My cousin goes to a church called Liquid. I watch her peel back the mozzarella like a label and quarantine it on her salad plate. Where am I going to church these days? My mother is holding up her dinner plate so everyone can appreciate the avocado rosebuds. I contemplate asking my cousin if she agrees that avocado tastes like phlegm, but I refrain. I admit I am not going to church these days, unless you count writing stories and telling my vegan pagan donors that this world needs more people like them.
My cousin asks if I am involved with the hands-on care of the cats. I spend six minutes describing the mechanics of a “pill popper.” But no, I just do the writing. I report on threadbare kittens resurrected by colleagues’ scratched hands. I smuggle Samaritans into blog posts about feline lower urinary tract disease. I ask people for money and thank them for repairing the world. I am seven, so I am still excited after seventeen years and four thousand cats. Four thousand cats? Yes.
My mother is holding my aunt’s hands across the parmigianas. I ask if my cousin knows that I have always admired her. She was not just valiant, but patient. She snorts, but on her face a snort is less “warthog” than “seraph.” I thank her for playing Mad Libs with me at Thanksgiving, even though most of my answers were about hobbits, unicorns, and characters from The Brave Little Toaster. She tells me she does not remember this. I ask if she wants to play Mad Libs again this Thanksgiving.
My cousin asks if the other girls at the sanctuary and I ever get together and have sangria and talk about men. We should save up and travel together. It would do me good. I tell my cousin I want to see Paris, but I want to go alone so I can weep as often as needed. I tell my cousin I don’t know what goes into sangria. I ask if she knows that the only alcohol I have ever consumed was a sip of champagne at her wedding, when I was in sixth grade. She did not know that.
I am not the black sheep of this family, although I like to think I am. I am the accidental blueberry in their red velvet cake. They cancel out my vote fivefold. I have a tattoo. But let’s be real. My tattoo is two cats hugging. I have a ninety-credit degree in Almighty God.

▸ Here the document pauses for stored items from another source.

-- ==== Sys2Proof/Machine/AuxFb.lean ====
section
/-!
DEFINITION. Auxiliary drives and feedback interfaces (R280–R297).
-/

namespace Sys2Proof.Machine

/-! ### Auxiliary drives (R282–R287) -/

/-- The codes of AUXDi_STAT.STATE (R282). -/
def axOFF : Nat := 0
/-- Switching. -/
def axRUN : Nat := 1
/-- Motor supply outside its window. -/
def axVMHOLD : Nat := 2
/-- After a TRIP. -/
def axFAULT : Nat := 3

/-- The row of the table of R284 that a Hall state U V W names. -/
def hallRow : Nat → Option Nat
  | 5 => some 0 | 4 => some 1 | 6 => some 2 | 2 => some 3 | 3 => some 4 | 1 => some 5
  | _ => none

/-- The high and the low phase of a row (R284): 0 U, 1 V, 2 W. -/
def hallPhases : Nat → Nat × Nat
  | 0 => (0, 1) | 1 => (0, 2) | 2 => (1, 2) | 3 => (1, 0) | 4 => (2, 0) | _ => (2, 1)

/-- The pattern of mode HALL6 for the present Hall state (R284). -/
def State.hallPattern (s : State) (i : Nat) : Option (Nat × Nat) :=
  let c := s.reg (Reg.AUXD_CTRL i)
  if Fld.AUXD_CTRL_MODE.get c = 1 then
    (hallRow (s.fld (Reg.AUXD_STAT i) Fld.AUXD_STAT_HALL)).map fun r =>
      let p := hallPhases ((r + Fld.AUXD_CTRL_HOFS.get c) % 6)
      if Fld.AUXD_CTRL_ROT.on c then (p.2, p.1) else p
  else none

/-- The pattern of a drive follows its Hall state and ROT. -/
def State.showPattern (s : State) (i : Nat) : State :=
  let p := if s.auxState i = axRUN then s.hallPattern i else none
  s.updAux i fun a => { a with pat := p, patAt := if p = a.pat then a.patAt else s.tb }

/-- Setting EN is admissible (R282). -/
def State.auxEnableOk (s : State) (i : Nat) : Bool :=
  let pwm := s.reg (Reg.AUXD_PWM i)
  let il := s.reg (Reg.AUXD_ILIM i)
  let vm := s.reg (Reg.AUXD_VM i)
  let pt := Fld.AUXD_PWM_PT.get pwm
  let dt := Fld.AUXD_PWM_DT.get pwm
  Nat.ble 2000 pt && Nat.ble pt 25000 && Nat.ble 20 dt && Nat.ble dt 400 && Nat.blt 0 (Fld.AUXD_ILIM_GAIN.get il) &&
    Nat.blt (Fld.AUXD_ILIM_ILIM.get il) (Fld.AUXD_ILIM_TRIP.get il) && Nat.ble (Fld.AUXD_VM_VM_UV.get vm + 4) (Fld.AUXD_VM_VM_OV.get vm)

/-- EN of a drive is set, or refused with CFGERR (R282). In BOOT, LOCKOUT or without VIO5, EN stays clear. -/
def State.auxSetEn (s : State) (i : Nat) : State :=
  if s.bit (Reg.AUXD_CTRL i) Fld.AUXD_CTRL_EN || s.dev = stBOOT || s.dev = stLOCKOUT || !s.vioOk 5 then s
  else if s.auxEnableOk i then
    let s := (s.setBit (Reg.AUXD_CTRL i) Fld.AUXD_CTRL_EN true).updAux i fun a => { a with stop := false }
    if s.auxAllowed i && (s.auxState i == axOFF || s.auxState i == axFAULT) then (s.auxStart i).showPattern i else s
  else s.raise (.auxd i) 5

/-- EN of a drive is cleared: OFF at its next carrier zero (R282). -/
def State.auxClearEn (s : State) (i : Nat) : State :=
  (s.setBit (Reg.AUXD_CTRL i) Fld.AUXD_CTRL_EN false).updAux i fun a => { a with stop := s.auxState i != axOFF, stopAt := s.tb }

/-- AUXD_ENABLE (R282). -/
def execAuxdEnable (i : AuxD) (s : State) : Res := onlyIf s.cdRun s fun s => s.auxSetEn i.val
/-- AUXD_DISABLE (R282). -/
def execAuxdDisable (i : AuxD) (s : State) : Res := onlyIf s.cdRun s fun s => s.auxClearEn i.val

/-- The shadow duties as a write leaves them (R283). -/
def State.auxShadow (s : State) (i : Nat) : State :=
  let uv := s.reg (Reg.AUXD_DUTYUV i)
  let set := [Fld.AUXD_DUTYUV_DU.get uv, Fld.AUXD_DUTYUV_DV.get uv, (s.reg (Reg.AUXD_DUTYW i)).toNat % 65536]
  s.updAux i fun a => { a with shadow := a.shadow ++ [(s.tb, set)] }

/-- A write of DUTYW: the set is ready (R283). -/
def State.auxDutyW (s : State) (i : Nat) (v : Word) : State :=
  ((s.setNat (Reg.AUXD_DUTYW i) (v.toNat % 65536)).auxShadow i).updAux i fun a => { a with ready := a.ready ++ [s.tb] }

/-- AUXD_DUTYW_WRITE (R283). -/
def execAuxdDutywWrite (i : AuxD) (v : Word) (s : State) : Res := onlyIf s.cdRun s fun s => s.auxDutyW i.val v

/-- The duty of a phase, clamped (R283, R284). -/
def auxDuty (a : Aux) (p : Nat) : Nat := min (a.duties.getD p 0) 63569

/-- Whether the high and the low side of a switching phase are on at tick `t` (R283): the carrier is a triangle of half-period `pt` with its zero at
multiples of 2·`pt`, `h` the ticks before a zero and `e` those after it for which the high side is called; each turn-on comes `dt` ticks late. -/
def auxSwitch (pt dt h e t : Nat) : Bool × Bool :=
  let u := t % (2 * pt)
  if Nat.blt u e then (Nat.ble dt (u + h), false)
  else if Nat.ble (2 * pt - h) u then (Nat.ble dt (u - (2 * pt - h)), false)
  else (false, Nat.ble dt (u - e))

/-- The high-side and low-side outputs of phase `p` of a drive (R282–R286): low outside RUN; a bootstrap hold turns its low side on; an ILIM ends the
high-side pulse of its period; a forced pulse ends so early that the low side is on for 120 ticks (R285); a turn-on after a Hall change waits the
dead time. -/
def State.auxOut (s : State) (i p : Nat) : Bool × Bool :=
  let a := s.aux i
  let pwm := s.reg (Reg.AUXD_PWM i)
  let pt := Fld.AUXD_PWM_PT.get pwm
  let dt := Fld.AUXD_PWM_DT.get pwm
  let hall := s.fld (Reg.AUXD_CTRL i) Fld.AUXD_CTRL_MODE == 1
  let ripe := !hall || Nat.ble (a.patAt + dt) s.tb
  let duty := auxDuty a (if hall then 0 else p)
  let h := duty * pt / 65536
  let e := if a.force.contains p then min h (2 * pt - h - dt - 120) else h
  let calls := if a.limNow then (false, Nat.ble (a.limAt + dt) s.tb) else auxSwitch pt dt h e s.tb
  if s.auxState i != axRUN then (false, false)
  else if bitOf (s.fld (Reg.AUXD_STAT i) Fld.AUXD_STAT_BSTHOLD) p then (false, true)
  else if !hall then calls
  else match a.pat with
    | some (h, l) => if p = h then (calls.1 && ripe, calls.2 && ripe) else (false, p == l && ripe)
    | none => (false, false)

/-- Ticks for which the low side of a phase is on in a period, none where its high side does not switch (R283–R285). -/
def State.auxLowOn (s : State) (i p : Nat) : Option Nat :=
  let pwm := s.reg (Reg.AUXD_PWM i)
  let per := 2 * Fld.AUXD_PWM_PT.get pwm
  let low (d : Nat) : Nat := per * (65536 - d) / 65536 - Fld.AUXD_PWM_DT.get pwm
  if bitOf (s.fld (Reg.AUXD_STAT i) Fld.AUXD_STAT_BSTHOLD) p then some per
  else if s.fld (Reg.AUXD_CTRL i) Fld.AUXD_CTRL_MODE = 1 then
    match (s.aux i).pat with
    | some (h, l) => if p = h then some (low (auxDuty (s.aux i) 0)) else if p = l then some per else none
    | none => none
  else some (low (auxDuty (s.aux i) p))

/-- Refresh of the bootstrap capacitors over one period (R285). -/
def State.auxRefresh (s : State) (i : Nat) : State :=
  (s.updAux i fun a => { a with force := [] }).each [0, 1, 2] fun u p =>
    match u.auxLowOn i p with
    | none => u
    | some on =>
      let mark (u : State) : State := u.updAux i fun a => { a with lowAt := a.lowAt.set p u.now }
      if Nat.ble 120 on then mark u
      else if u.since ((u.aux i).lowAt.getD p 0) 8000 then
        ((mark u).updAux i fun a => { a with force := a.force ++ [p] }).incFld (Reg.AUXD_BSTCNT i) ⟨0, 16⟩
      else u

/-- AUXD_CARRIER_ZERO (R282, R283, R286): at a TB multiple of 2 × PT a set written 16 ticks or more before it loads, LIMITED shows the
period that ends, and a stopping drive goes to OFF. -/
def execAuxdCarrierZero (i : AuxD) (s : State) : Res :=
  let i := i.val
  let per := max (2 * s.fld (Reg.AUXD_PWM i) Fld.AUXD_PWM_PT) 1
  let z := s.tb / per * per
  onlyIf (s.cdRun && (s.aux i).zero != some z) s fun s =>
    let due := (s.aux i).shadow.filter fun p => Nat.ble (p.1 + 16) z
    let ready := (s.aux i).ready.any fun t => Nat.ble (t + 16) z
    let s := s.updAux i fun a =>
      { a with zero := some z, duties := if ready then (due.getLast?.map (·.2)).getD a.duties else a.duties,
               shadow := a.shadow.filter fun p => !Nat.ble (p.1 + 16) z, ready := a.ready.filter fun t => !Nat.ble (t + 16) z }
    let s := (s.setBit (Reg.AUXD_STAT i) Fld.AUXD_STAT_LIMITED (s.aux i).limNow).updAux i fun a => { a with limNow := false }
    if (s.aux i).stop && Nat.blt (s.aux i).stopAt z then s.auxOff i else if s.auxState i = axRUN then s.auxRefresh i else s

/-- HALL_CHANGE (R284): the pattern follows at once. -/
def execHallChange (i : AuxD) (h : Fin 8) (s : State) : Res :=
  let i := i.val
  onlyIf (s.cdRun && s.vioOk 5) s fun s => (s.setFld (Reg.AUXD_STAT i) Fld.AUXD_STAT_HALL h.val).showPattern i

/-- AUXD_ILIM (R286): the high-side pulse ends. -/
def execAuxdIlim (i : AuxD) (s : State) : Res :=
  let i := i.val
  onlyIf (s.cdRun && s.auxState i == axRUN) s fun s => (s.updAux i fun a => { a with limNow := true, limAt := s.tb }).raise (.auxd i) 0

/-- AUXD_TRIP (R286, R295): FAULT. -/
def execAuxdTrip (i : AuxD) (s : State) : Res :=
  let i := i.val
  onlyIf (s.cdRun && s.auxState i == axRUN) s fun s => ((s.setAuxState i axFAULT).updAux i fun a => { a with pat := none }).raise (.auxd i) 1

/-- The bootstrap-hold bit of a phase. -/
def bstBit (p : Nat) : Field := ⟨4 + p, 1⟩

/-- AUXD_BSTUV (R285): the phase is held. -/
def execAuxdBstuv (i : AuxD) (ph : Fin 3) (s : State) : Res :=
  let i := i.val
  onlyIf (s.cdRun && s.auxState i == axRUN && !s.bit (Reg.AUXD_STAT i) (bstBit ph.val)) s fun s =>
    let s := s.updAux i fun a => { a with bstAt := a.bstAt.set ph.val s.now }
    ((s.setBit (Reg.AUXD_STAT i) (bstBit ph.val) true).incFld (Reg.AUXD_BSTCNT i) ⟨16, 16⟩).raise (.auxd i) 4

/-- AUXD_BSTUV_END (R285): the hold ends, the voltage having been above its threshold for one carrier period. -/
def execAuxdBstuvEnd (i : AuxD) (ph : Fin 3) (s : State) : Res :=
  let i := i.val
  onlyIf (s.cdRun && s.bit (Reg.AUXD_STAT i) (bstBit ph.val) &&
      s.since ((s.aux i).bstAt.getD ph.val 0) (2 * s.fld (Reg.AUXD_PWM i) Fld.AUXD_PWM_PT)) s
    fun s => s.setBit (Reg.AUXD_STAT i) (bstBit ph.val) false

/-- The current of a drive (R296): its sampling has no command, so the field shows a value that no rule gives. -/
def Fld.AUXD_MEAS_CURRENT : Field := ⟨16, 16⟩

/-- VM_SAMPLE (R287, R295): VM in 10 mV. -/
def execVmSample (i : AuxD) (vm : Nat) (s : State) : Res :=
  let i := i.val
  onlyIf s.cdRun s fun s =>
    let s := s.setFld (Reg.AUXD_MEAS i) Fld.AUXD_MEAS_VM (min vm 65535)
    let s := s.drawn 16 fun v s => s.setFld (Reg.AUXD_MEAS i) Fld.AUXD_MEAS_CURRENT v
    let uv := Nat.blt vm (100 * s.fld (Reg.AUXD_VM i) Fld.AUXD_VM_VM_UV)
    let ov := Nat.blt (100 * s.fld (Reg.AUXD_VM i) Fld.AUXD_VM_VM_OV) vm
    let s := s.updAux i fun a => { a with vmAt := if uv || ov then none else some (a.vmAt.getD s.now) }
    let s := s.raiseMask (.auxd i) (4 * b2n uv + 8 * b2n ov)
    if (uv || ov) && s.auxState i == axRUN then (s.setAuxState i axVMHOLD).showPattern i else s

/-- VMHOLD_END (R282): VM inside its window for 10 ms. -/
def execVmholdEnd (i : AuxD) (s : State) : Res :=
  let i := i.val
  onlyIf (s.cdRun && s.auxState i == axVMHOLD && (s.aux i).vmAt.any fun t => s.since t (ms 10)) s fun s =>
    (s.setAuxState i axRUN).showPattern i

/-! ### Feedback interfaces (R288–R293) -/

/-- The step that an edge of A or B counts in quadrature: up when A leads B, nothing when both change (R289). -/
def quadStep (a b a' b' : Bool) : Int :=
  if a != a' && b != b' then 0
  else if a != a' then (if a' != b' then 1 else -1)
  else if b != b' then (if a' == b' then 1 else -1)
  else 0

/-- The Hall state U V W of levels A, B, Z (R284). -/
def hallState (l : List Bool) : Nat := 4 * b2n (l.getD 0 false) + 2 * b2n (l.getD 1 false) + b2n (l.getD 2 false)

/-- The step that a change of Hall state counts: one row down the table is up (R289). -/
def hallStep (h h' : Nat) : Int :=
  match hallRow h, hallRow h' with
  | some r, some r' => if r' = (r + 1) % 6 then 1 else if r = (r' + 1) % 6 then -1 else 0
  | _, _ => 0

/-- A count of a feedback interface with its reversal and compare hit (R289, R290, R293); answers the flags to raise. -/
def State.fbCount (s : State) (i : Nat) (step : Int) (stamp : Nat) : State × Nat :=
  let up := decide (0 < step)
  let rev := (s.fb i).dir.any fun d => d != up
  let pos := unsigned 32 ((s.reg (Reg.FB_POS i)).toNat + step)
  let s := (s.setNat (Reg.FB_POS i) pos).setBit (Reg.FB_STAT i) Fld.FB_STAT_DIR up
  let s := s.updFb i fun f => { f with dir := some up }
  let hit := (s.reg (Reg.FB_STEP i)).toNat != 0 && pos == (s.reg (Reg.FB_CMP i)).toNat
  let s := if hit then
      let s := s.setNat (Reg.FB_CMP i) ((s.reg (Reg.FB_CMP i)).toNat + (s.reg (Reg.FB_STEP i)).toNat)
      let s := (s.setNat (Reg.FB_CMPTIME i) stamp).setNat (Reg.FB_CMPCNT i) ((s.reg (Reg.FB_CMPCNT i)).toNat + 1)
      s.waveOther i 0x12 (64 + i) Reg.REC_CAP_PMFB (16 + i) (stamp * 16) pos 0 0
    else s
  (s, b2n rev + 4 * b2n hit)

/-- FB_EDGE (R288–R293, R295): levels after an edge; the count comes first, then a Z capture. Inputs of VIO5 outside its window are ignored
(R52). -/
def execFbEdge (i : FbI) (e : FbIn) (s : State) : Res :=
  let i := i.val
  onlyIf (s.cdRun && s.vioOk 5) s fun s =>
    let f := s.fb i
    let cfg := s.reg (Reg.FB_CFG i)
    let kind := Fld.FB_CFG_KIND.get cfg
    let new := [e.a, e.b, e.z]
    let old (n : Nat) : Bool := f.lines.getD n false
    let raw := if kind = 1 then quadStep (old 0) (old 1) e.a e.b else if kind = 2 then hallStep (hallState f.lines) (hallState new) else 0
    let step := if Fld.FB_CFG_DIRINV.on cfg then -raw else raw
    let s := s.updFb i fun f => { f with lines := new, hall := hallRow (hallState new) }
    let s := s.setFld (Reg.FB_STAT i) ⟨0, 3⟩ (b2n e.a + 2 * b2n e.b + 4 * b2n e.z)
    let r := if step = 0 then (s, 0) else s.fbCount i step e.stamp
    let s := r.1
    let z := kind == 1 && Fld.FB_CFG_ZCAP_EN.on cfg && e.z && !old 2
    let s := if z then (s.setReg (Reg.FB_ZPOS i) (s.reg (Reg.FB_POS i))).setNat (Reg.FB_ZTIME i) e.stamp else s
    s.raiseMask (.fb i) (r.2 + 2 * b2n z)

/-- Bandwidths of the observer, Hz (R292). -/
def fbBw (code : Nat) : Nat := [10, 20, 50, 100, 200, 500, 1000, 2000].getD code 10

/-- The integer part of an integer count in 2^-32, toward zero. -/
def truncQ (v : Int) : Int := if v < 0 then -((-v) / 2 ^ 32) else v / 2 ^ 32

/-- OBSERVER_UPDATE (R292): every 4,000 ticks; ωn in 2^-32 per second. -/
def execObserverUpdate (i : FbI) (s : State) : Res :=
  let i := i.val
  onlyIf (s.cdRun && s.fld (Reg.FB_CFG i) Fld.FB_CFG_KIND != 0 && s.since (s.fb i).obsAt 4000) s fun s =>
    let f := s.fb i
    let wn : Int := fbBw (s.fld (Reg.FB_CFG i) Fld.FB_CFG_BW) * 26986075409
    let e := truncQ (signed 64 (unsigned 64 ((s.reg (Reg.FB_POS i)).toNat * 2 ^ 32 - f.opos)))
    let acc := wn * wn * e / 2 ^ 32
    let speed := f.speed + acc / 100000
    let opos : Int := unsigned 64 (f.opos + (speed + 1414 * wn * e / 1000) / 100000)
    let s := s.updFb i fun f => { f with opos, speed, obsAt := s.now }
    let s := s.setNat (Reg.FB_OPOS i) (opos.toNat / 2 ^ 32)
    (s.setNat (Reg.FB_SPEED i) (unsigned 32 (satI 32 (speed / 2 ^ 28)))).setNat (Reg.FB_ACC i) (unsigned 32 (satI 32 (acc / 2 ^ 32)))

/-- FBi_CFG takes a word (R289, R292): a KIND that is set starts the counter and the observer at 0. -/
def State.fbCfgTake (s : State) (i : Nat) (w : Word) : State :=
  let old := s.fld (Reg.FB_CFG i) Fld.FB_CFG_KIND
  let kind := Fld.FB_CFG_KIND.get w
  let s := s.setReg (Reg.FB_CFG i) w
  if kind = 0 ∨ kind = old then s
  else
    let s := (s.setNat (Reg.FB_POS i) 0).setNat (Reg.FB_CMPCNT i) 0
    let s := ((s.setNat (Reg.FB_OPOS i) 0).setNat (Reg.FB_SPEED i) 0).setNat (Reg.FB_ACC i) 0
    s.updFb i fun f => { f with dir := none, opos := 0, speed := 0, obsAt := s.now }

/-- A direct write of FBi_CFG (R297, R446): ignored while KIND is set, but for one that clears it. Code 0b11 is reserved and the write is ignored. -/
def State.fbCfgWrite (s : State) (i : Nat) (v : Word) : State :=
  let w := BitVec.ofNat 32 (v.toNat &&& 0x70017)
  let kind := Fld.FB_CFG_KIND.get w
  if w = s.reg (Reg.FB_CFG i) || kind = 3 || (s.fld (Reg.FB_CFG i) Fld.FB_CFG_KIND != 0 && kind != 0) then s
  else if s.locked then s.raise .glb 1
  else s.fbCfgTake i w

/-- FB_CFG_WRITE (R297). -/
def execFbCfgWrite (i : FbI) (v : Word) (s : State) : Res := onlyIf s.cdRun s fun s => s.fbCfgWrite i.val v

end Sys2Proof.Machine
end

They call it a “Master of Divinity,” although I always thought that sounded like a title the devil would assign himself in the cartoon adaptation of Revelation. I am not a black sheep. I am a tie-dyed feral cat who bursts out from under the deck singing, “How Are Things in Glocca Morra?”
My cousin asks me to pray for her friend from Liquid, who just became pregnant at forty-two. Anything can happen. I grab my cousin’s hand, even though she is still holding her fork, because I need to agree at a higher volume than words. The toddler is chanting “Grandpa” again, and my mother is savoring everyone in the room.